→ **What to produce**: Your answer should consist of the lines holding "trace", copied from the material below.

Content starts

-- ==== Sys2Proof/Safety.lean ====
section
/-! DEFINITION. What counts as a good state and a safe run, in the terms that claims use. -/

namespace Sys2Proof.Machine

open Sys2Proof

/-- A legal instance (00 R1 to R3): Uhlyr-D is a leaf, and a tray chip is a TRAY, RACK, SPINE or ROOT. -/
def State.legal (s : State) : Prop := s.build = .die ↔ s.role = .leaf

/-- Every waiting command has operands that it can carry. -/
def State.queueOk (s : State) : Prop := ∀ c ∈ s.pending, c.wellFormed = true

/-- The stacks' memory holds its canonical form. -/
def State.stackOk (s : State) : Prop := s.stack.wf = true

/-- A run of `k` steps stops nowhere. -/
def State.runsFor (s : State) : Nat → Prop
  | 0 => True
  | k + 1 => ∃ t, step s = .next t ∧ State.runsFor t k

/-- Command `c` completes on `s`: exec answers a next state, and `P` holds of it. -/
def Does (c : Instr) (s : State) (P : State → Prop) : Prop := ∃ t, exec c s = .next t ∧ P t

/-- The write of member `m` of an object finds its target serving (15 R328): the core runs, the keeper is neither in reset nor
being updated, the object exists, and the request queue has room. -/
def State.serves (u : State) (o : Ob) (m : Nat := 0) : Prop :=
  u.coreOn = true ∧ u.targetStatus (o.idx + m) o.sub = 0 ∧ u.queueFull = false

/-- The command-event port acts at once on a message that the host offers (18 R370): the core runs, nothing waits, and the queue
towards the host has room. -/
def State.ceFree (u : State) : Prop := u.isDie = true ∧ u.coreOn = true ∧ u.ce.offered = [] ∧ u.ce.inQ = [] ∧ u.ce.outQ.length < 64

/-! ### What a command leaves as it was -/

/-- The parts of the state beside its stored objects, for statements of what a command leaves unchanged. -/
inductive Part where
  /-- the strap pins -/
  | pins
  /-- every stored object -/
  | objects
  /-- completion codes of CMD objects -/
  | codes
  /-- the objects as they stood at the last channel 0 pulse -/
  | latched
  | time | ptp | shutter
  /-- bytes of the die's memory levels -/
  | levels
  | channels | linkBytes | classes | engines | health
  /-- the command table -/
  | commands
  | clears | snap | front | developer | reduction | verdict | live | barriers | evidence | trace | prc | links | routes
  /-- the class queues of the groups -/
  | queues
  /-- the reserved alarm buffer, and the alarms that wait for room in it -/
  | alarmBuffer
  /-- scheduler values in force until the next DATA decision (14 R314) -/
  | inForce
  /-- what source prefixes and collective sequence numbers go on from -/
  | prefixes
  | decimation | dropRuns
  /-- requests forwarded and awaiting their response -/
  | forwarded
  | reads | writes
  /-- CMD actions in progress -/
  | actions
  /-- second CMD writes that are held -/
  | held
  | pushes
  /-- responses, and the requests that this target has queued -/
  | responses
  /-- commands held for a core that is away (19 R391) -/
  | parked
  /-- the management port's addresses in force -/
  | address
  | recorder | negative
  /-- words and messages of the mailbox towards the block -/
  | hostWords
  /-- words of the mailbox towards the host -/
  | blockWords
  /-- mailbox messages that wait -/
  | messages
  | bells | irq
  /-- the command-event port -/
  | port
  | power | resets | keeper | flash | journal
  /-- bytes of a tray chip's event store (17 R352) -/
  | store
  /-- bytes of the stacks outside the event store -/
  | stack
  /-- what has left the instance -/
  | out
  /-- open values drawn -/
  | free
deriving DecidableEq, Repr

/-- An address in a tray chip's event store (17 R352). -/
def State.inStore (u : State) (a : Nat) : Prop :=
  u.isTrayChip = true ∧ u.rd Dict.recBase ≤ a ∧ a < u.rd Dict.recBase + 32 * u.ringSize

/-- Every held record has its place in the event store. -/
def State.storeOk (u : State) : Prop := ∀ e ∈ u.recd.ring, e.slot < u.ringSize

/-- A part is the same in two states. -/
def Part.same (p : Part) (u t : State) : Prop :=
  match p with
  | .pins => t.strapPins = u.strapPins
  | .objects => t.regs = u.regs ∧ t.doms = u.doms
  | .codes => t.cmdCodes = u.cmdCodes
  | .latched => t.latchedRegs = u.latchedRegs ∧ t.latchedDoms = u.latchedDoms
  | .time => t.time = u.time
  | .ptp => t.ptp = u.ptp
  | .shutter => t.shutter = u.shutter
  | .levels => t.cnt.level = u.cnt.level
  | .channels => t.cnt.chan = u.cnt.chan
  | .linkBytes => t.cnt.link = u.cnt.link
  | .classes => t.cnt.cls = u.cnt.cls
  | .engines => t.cnt.eng = u.cnt.eng
  | .health => t.cnt.health = u.cnt.health
  | .commands => t.cnt.cmds = u.cnt.cmds
  | .clears => t.cnt.clearDue = u.cnt.clearDue ∧ t.cnt.clearAfter = u.cnt.clearAfter ∧ t.cnt.clears = u.cnt.clears
  | .snap => t.snap = u.snap
  | .front => t.fs = u.fs
  | .developer => t.dev = u.dev
  | .reduction => t.red = u.red
  | .verdict => t.ver = u.ver
  | .live => t.live = u.live
  | .barriers => t.bar = u.bar
  | .evidence => t.ev = u.ev
  | .trace => t.tr = u.tr
  | .prc => t.prc = u.prc
  | .links => t.lnk = u.lnk
  | .routes => t.rt = u.rt
  | .queues => t.sch.groups = u.sch.groups
  | .alarmBuffer => t.sch.alarms = u.sch.alarms ∧ t.sch.waiting = u.sch.waiting
  | .inForce => t.sch.old = u.sch.old ∧ t.sch.oldDoms = u.sch.oldDoms
  | .parked => t.parked = u.parked
  | .prefixes => t.sch.cseq = u.sch.cseq ∧ t.sch.srcDie = u.sch.srcDie
  | .decimation => t.sch.decimTotal = u.sch.decimTotal ∧ t.sch.engineSets = u.sch.engineSets
  | .dropRuns => t.sch.runs = u.sch.runs
  | .forwarded => t.dap.pending = u.dap.pending ∧ t.dap.nextId = u.dap.nextId
  | .reads => t.dap.reads = u.dap.reads
  | .writes => t.dap.writes = u.dap.writes
  | .actions => t.dap.actions = u.dap.actions
  | .held => t.dap.held = u.dap.held
  | .pushes => t.dap.push = u.dap.push ∧ t.dap.alarmPushes = u.dap.alarmPushes ∧ t.dap.sheetPushes = u.dap.sheetPushes ∧
      t.dap.waitingPushes = u.dap.waitingPushes
  | .responses => t.dap.responses = u.dap.responses ∧ t.dap.busyUntil = u.dap.busyUntil ∧ t.dap.queue = u.dap.queue
  | .address => t.dap.udpPort = u.dap.udpPort ∧ t.dap.mac = u.dap.mac ∧ t.dap.addr = u.dap.addr ∧ t.dap.pfx = u.dap.pfx ∧
      t.dap.gateway = u.dap.gateway
  | .recorder => t.recd = u.recd
  | .negative => t.neg = u.neg
  | .hostWords => t.mb.h2b = u.mb.h2b ∧ t.mb.h2bAck = u.mb.h2bAck ∧ t.mb.claims = u.mb.claims
  | .blockWords => t.mb.b2h = u.mb.b2h ∧ t.mb.rung = u.mb.rung
  | .messages => t.mb.waiting = u.mb.waiting
  | .bells => t.mb.bells = u.mb.bells
  | .irq => t.mb.irqStatus = u.mb.irqStatus ∧ t.mb.irqEnable = u.mb.irqEnable
  | .port => t.ce = u.ce
  | .power => t.pw = u.pw
  | .resets => t.rst = u.rst
  | .keeper => t.kp = u.kp
  | .flash => t.flash = u.flash
  | .journal => t.jn = u.jn
  | .store => ∀ a, u.inStore a → t.stack.read a = u.stack.read a
  | .stack => u.storeOk → ∀ a, ¬ u.inStore a → t.stack.read a = u.stack.read a
  | .out => t.out = u.out
  | .free => t.free = u.free

/-- A number of an object's family: one of its members, at one of its first 16 subindices. -/
def Ob.owns (o : Ob) (k : Nat) : Prop := ∃ m j, j < 16 ∧ k = o.key m j ∧ (o.membersD ≤ 1 → o.membersT ≤ 1 → m = 0)

/-- `t` is `s` with `dt` passed, but for the parts `touched` and the objects `obs`. -/
def State.leaves (s : State) (dt : Nat) (t : State) (touched : List Part) (obs : List Ob) : Prop :=
  (∀ p, p ∉ touched → p ≠ .objects → p.same (s.elapse dt) t) ∧
  (Part.objects ∉ touched → ∀ k, (∀ o ∈ obs, ¬ o.owns k) →
    Tbl.get? t.regs k = Tbl.get? (s.elapse dt).regs k ∧ Tbl.get? t.doms k = Tbl.get? (s.elapse dt).doms k)

/-- What writing an event record can change (chapter 17): beside the ring and its counters, the alarm's copy for class 6, and the
push of an alarm at the ROOT. -/
def raisedParts : List Part := [.levels, .store, .recorder, .pushes, .alarmBuffer]

/-- The objects that writing an event record can change. -/
def raisedObjects : List Ob :=
  [Dict.fNext, Dict.oNext, Dict.alarmBufUsed, Dict.alarmHeld, Dict.fOverwritten, Dict.mirrorBehind, Dict.repeatsFolded]

/-- What a response changes (chapter 15): it leaves by the management port, by the mailbox or by class 2. -/
def answerParts : List Part := [.responses, .messages, .queues]

end Sys2Proof.Machine
end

Content ends

→ **Output for this task**:
  | clears | snap | front | developer | reduction | verdict | live | barriers | evidence | trace | prc | links | routes
  | .trace => t.tr = u.tr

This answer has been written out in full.